Infinity Symbol Found at Center of Milky Way
New image of a ring of gas and dust that lies at the center of the Milky Way. The ring has an unexplained twist in it. ESA/NASA/JPL-Caltech
A twisted ring of gas stretching more than 600 light-years across the heart of the Milky Way galaxy has been observed in its entirety for the first time. The gaseous ring, which gives birth to new stars, has a kink in the middle, giving it the look of a cosmic infinity symbol.
Parts of the ring have been seen before, but the European Space Agency's Herschel Space Telescope has just made unprecedented observations of the whole structure. The Herschel spacecraft is specially suited to peer into the Milky Way's center because it detects infrared and sub-millimeter light, which can penetrate through the dust hovering between here and there.
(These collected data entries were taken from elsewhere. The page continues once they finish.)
/-- The Twill master that a command names. -/
def Instr.master (c : Instr) : Option Master :=
  match c with
  | .snapshotLowRead m _ => some m
  | .slotLoWrite m _ _ => some m
  | .slotHiWrite m _ _ => some m
  | .slotPerWrite m _ _ => some m
  | .slotCtrlWrite m _ _ => some m
  | .timerEnable m _ _ => some m
  | .timerCcWrite m _ _ _ => some m
  | .swtrig m _ => some m
  | .intcSet m _ _ => some m
  | .claim m _ _ => some m
  | .complete m _ _ => some m
  | .mbxMsgWrite m _ _ _ => some m
  | .send m _ _ => some m
  | .ack m _ _ => some m
  | .mbxLock m _ => some m
  | .smpWrite m _ _ => some m
  | .pwmEnable m _ _ => some m
  | .pwmPhaseWrite m _ _ => some m
  | .stagePeriodWrite m _ _ => some m
  | .stageEdgeWrite m _ _ _ => some m
  | .pwmCommit m _ => some m
  | .periodNow m _ => some m
  | .forcesafe m _ => some m
  | .clrsafe m _ => some m
  | .forceWrite m _ _ => some m
  | .fbEnable m _ _ => some m
  | .fbLoad m _ => some m
  | .capnow m _ => some m
  | .idxarm m _ => some m
  | .sencEnable m _ _ => some m
  | .sencRegGo m _ _ => some m
  | .trkEnable m _ _ => some m
  | .trkLimitWrite m _ _ => some m
  | .place m _ => some m
  | .release m _ => some m
  | .clrfault m _ => some m
  | .install m => some m
  | .uninstall m _ => some m
  | .islClrflt m _ _ => some m
  | .req3Write m _ _ => some m
  | .quietRequest m _ _ => some m
  | .tethEnable m _ _ => some m
  | .tethRegcmdGo m _ _ => some m
  | .tethClrsafe m _ _ => some m
  | .tethForcesafe m _ _ => some m
  | .queueEnable m _ _ => some m
  | .qmProd m _ => some m
  | .qmCons m _ => some m
  | .npop m _ => some m
  | .gtctlApply m _ _ => some m
  | .qbvApply m _ _ => some m
  | .mdioGo m _ => some m
  | .memcInit m _ => some m
  | .dmaEnable m _ _ => some m
  | .kick m _ _ => some m
  | .flashRead m _ _ _ _ => some m
  | .flcInv m _ => some m
  | .acrelGo m _ _ => some m
  | .dbgSubmit m _ => some m
  | .reqRun m => some m
  | .reqStandby m => some m
  | .reqHibernate m => some m
  | .reqSafeHold m => some m
  | .alarmHiWrite m _ => some m
  | .boostReq m _ => some m
  | .swrst m => some m
  | .wdgEnable m _ _ => some m
  | .wdgService m _ _ => some m
  | .fclr m _ => some m
  | .halt m _ => some m
  | .resume m _ => some m
  | .step m _ => some m
  | .icinva m _ => some m
  | .regdataAccess m _ _ => some m
  | .dbgRst m _ => some m
  | .patchWrite m _ _ _ => some m
  | .stimWrite m _ _ => some m
  | .vtOutWrite m _ _ => some m
  | .vtInWrite m _ _ => some m
  | .vtFullClear m _ _ => some m
  | .registerWrite m _ _ => some m
  | .add _ _ | .adc _ _ _ _ _ | .sub _ _ | .sbc _ _ _ _ _ | .and_ _ _ | .or_ _ _ | .xor_ _ _ | .andn _ _ _ _ _
  | .lsl _ _ | .lsr _ _ | .asr _ _ | .ror _ _ _ _ _ | .mul _ _ | .mulhs _ _ _ _ _ | .mulhu _ _ _ _ _ | .min _ _ _ _ _
  | .max _ _ _ _ _ | .minu _ _ _ _ _ | .maxu _ _ _ _ _ | .clz _ _ _ _ | .slt _ _ _ _ _ | .sltu _ _ _ _ _
  | .addsat _ _ _ _ _ | .subsat _ _ _ _ _ | .div _ _ _ _ _ _ | .divu _ _ _ _ _ _ | .rem _ _ _ _ _ _
  | .remu _ _ _ _ _ _ | .addi _ _ | .andi _ _ _ _ | .ori _ _ _ _ | .xori _ _ _ _ | .lsli _ _ | .lsri _ _ | .asri _ _
  | .rori _ _ _ _ | .cmpi _ _ | .tsti _ _ _ | .movh _ _ _ | .adrh _ _ _ | .mov _ _ _ | .movi _ _ _ | .not_ _ _ _
  | .neg _ _ _ | .cmp _ _ _ | .tst _ _ _ | .sextb _ _ _ | .sexth _ _ _ | .zextb _ _ _ | .zexth _ _ _ | .nop _
  | .ldb _ _ _ _ _ | .ldbu _ _ _ _ _ | .ldh _ _ _ _ _ | .ldhu _ _ _ _ _ | .ldw _ _ _ | .stb _ _ _ _ _
  | .sth _ _ _ _ _ | .stw _ _ _ | .ldbP _ _ _ _ _ | .ldbuP _ _ _ _ _ | .ldhP _ _ _ _ _ | .ldhuP _ _ _ _ _
  | .ldwP _ _ _ _ _ | .stbP _ _ _ _ _ | .sthP _ _ _ _ _ | .stwP _ _ _ _ _ | .ldbK _ _ _ _ _ | .ldbuK _ _ _ _ _
  | .ldhK _ _ _ _ _ | .ldhuK _ _ _ _ _ | .ldwK _ _ _ | .stbK _ _ _ _ _ | .sthK _ _ _ _ _ | .stwK _ _ _
  | .ldwSp _ _ _ _ | .stwSp _ _ _ _ | .ldx _ _ _ _ | .stx _ _ _ _ _ | .bcc _ _ | .b _ _ | .bl _ _ | .jmpr _ _
  | .callr _ _ | .callm _ _ _ _ _ | .retm _ _ | .mfs _ _ _ | .mts _ _ _ | .fence _ | .repU _ _ | .repIImm _ _
  | .repIReg _ _ | .clarke _ _ _ | .sincos _ _ _ | .park _ _ _ _ | .ipark _ _ _ _ | .svm _ _ _ _ | .limv _ _ _ _
  | .limvD _ _ _ _ | .piD _ _ _ _ | .piQ _ _ _ _ | .vmac _ _ _ _ _ _ | .waits _ _ | .dcommit _ | .setpt _ _ _
  | .sync _ | .reth _ | .wfi _ | .brk _ | .sys _ _ | .dcclean _ _ _ | .dcinv _ _ _ | .dcflush _ _ _ | .icinv _ _ _
  | .dccleanA _ | .dcflushA _ | .icinvA _ | .tlbi _ _ _ | .tlbiA _ | .walki _ | .tlbiB _ _ _ | .tlbiAb _ | .walkiB _
  | .interruptEntry _ | .twillStoreAck _ _ | .impreciseBusError _ _ _ | .runStart _ | .runEnd _ | .preempt _
  | .budgetOverrun _ | .budgetKill _ | .slowmeasUpdate | .slotFire _ | .timerZero _ | .timerChannelFire _ _
  | .timerActionStart _ | .timerActionStop _ | .timerActionCapture _ | .timerActionCount _ | .selvedgeCapture _
  | .eventDelivery _ _ | .interruptSourceEdge _ _ | .mbxDomainUp _ | .initialCalibration _ | .sampleInstant _
  | .conversionEnd _ _ | .rotationStep | .calibrationEnd _ _ | .calageCheck | .comparatorOut _ _ _
  | .tripInputActive _ _ | .comparatorSweep _ _ | .sweepStep _ | .wakeComparatorActive _ _ _ _ | .periodCutTick _
  | .bundleArrival _ | .periodBoundary _ | .edgeFire _ _ _ | .deadtimeExpiry _ _ | .delaylineMeasure _ _ _
  | .dlstarveTimeout _ | .quadEdge _ _ _ _ | .hallChange _ _ _ | .indexEdge _ _ _ | .fbCapture _ | .fbBlockWrite _
  | .sencFrameStart _ | .sencFrameEnd _ _ _ | .sencRegDone _ _ _ | .markFire _ | .predictedFire _ | .markPulseEnd _
  | .quietEnd _ | .balanceCheck | .migrationCopy _ | .copyAck _ _ | .shadowCompare _ | .serviceMigration _ _
  | .pairCompare _ | .commitDeadline _ | .setpointWrite _ | .spDueFire _ | .tethLock _ | .tethLockLoss _
  | .tethTrainDone _ | .tethAlign _ | .tethTimeCell _ | .tethEchoRequest _ | .echoReceived _ _ _ _
  | .sampleCellReceived _ _ _ _ _ _ _ _ | .feedbackCellReceived _ _ _ _ _ _ | .statusCellReceived _ _ _ _
  | .regackReceived _ _ _ _ _ | .tethRegTimeout _ | .uplossTimeout _ | .linkedBundle _ | .linkLoopPeriod _ _
  | .girthCycleStart _ | .girthSlot _ | .girthReply _ _ _ _ _ | .girthReplyTimeout _ | .girthCollision _
  | .queueAutoPlaced _ _ | .ethLinkChange _ _ _ _ | .ethFrameReceived _ _ _ _ | .injectionRecord | .ethTransmit _
  | .ethTxDone _ | .qbvSwitch _ | .mdioDone _ | .scrubRead _ _ | .memcTrained _ | .dmaRingPlaced _ _
  | .dmaChannelRequest _ | .dmaDescriptor _ _ _ _ | .dmaWriteback _ _ _ | .tvFlProgram _ | .tvFlErase
  | .erasePulseEnd _ _ | .eraseDone _ | .tvFlSuspend | .tvFlResume | .tvFlBlank | .tvFlInfo | .tvFlMarkbad
  | .tvServe _ _ | .tvImgVerify _ | .tvOtpProgram _ | .tvRollback _ | .tvLifecycle _ | .tvMeasExtend _ | .tvAttest _
  | .bootSequence _ _ | .bootReq | .bootData _ _ _ _ _ | .bootDataTimeout | .standbyEntry | .entryTimeout | .nwake _
  | .slowAlarm | .aonTempWake _ _ | .standbyWake _ | .hibernateWake _ | .boostEntry | .budgetUpdate | .railAverage _
  | .tempMeasure _ | .xtalFail _ _ | .xtalReturn | .slowClockFail _ | .islClockStep _ | .islTrimStep _ | .powerOnReset _ _
  | .brownoutReset _ _ | .pinReset _ _ | .wdgWarning _ | .wdgExpiry _ | .marginMeasure _ | .projectionUpdate
  | .stressAccumulate | .islandTestSelect | .islandEmpty | .logicBistEnd _ | .marchEnd _ | .islandRelease
  | .evacuationTimeout | .coreBistStart _ | .coreBistAbort _ | .coreBistEnd _ _ | .tapReset | .extest _
  | .samplePreload _ | .idcode | .clamp _ | .highz _ | .bypass _ _ | .accRead _ _ | .accWrite _ _ | .bdataWrite _ _
  | .bdataRead _ | .patchBreak _ | .patchWatch _ _ _ | .illegalInstruction _ _ | .instructionFetchFault _ _ _
  | .powerDown | .comparatorIn _ _ _ | .tripInputInactive _ _ | .tethSymbolError _ _ _ | .tethInvalidCell _ _ _
  | .girthInvalidFrame _ _ _ | .flashProgramDone _ _ _ => none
According to a statement from the Jet Propulsion Laboratory in Pasadena, Calif., astronomers were shocked by what they saw when they aimed the telescope at the galaxy's inner ring: "[The] ring, which is in the plane of our galaxy, looked more like an infinity symbol with two lobes pointing to the side," the laboratory said. "In fact, they later determined the ring was torqued in the middle, so it only appears to have two lobes. To picture the structure, imagine holding a stiff, elliptical band and twisting the ends in opposite directions, so that one side comes up a bit." [Top 3 Questions People Ask Astrophysicists (and Answers )]
Scientists don't yet understand why the newly observed infinity symbol is twisted and kinked, and little is known about how gas rings, and even rings within larger rings, form in spiral galaxies in the first place. And there's yet another mystery: The torqued portion of the new ring appears to be slightly offset from the center of the galaxy, wherein lies a massive black hole .
"This is what is so exciting about launching a new space telescope like Herschel," said Sergio Molinari of the Institute of Space Physics in Rome, lead author of a new paper on the ring in the journal Astrophysical Journal Letters. "We have a new and exciting mystery on our hands, right at the center of our own galaxy."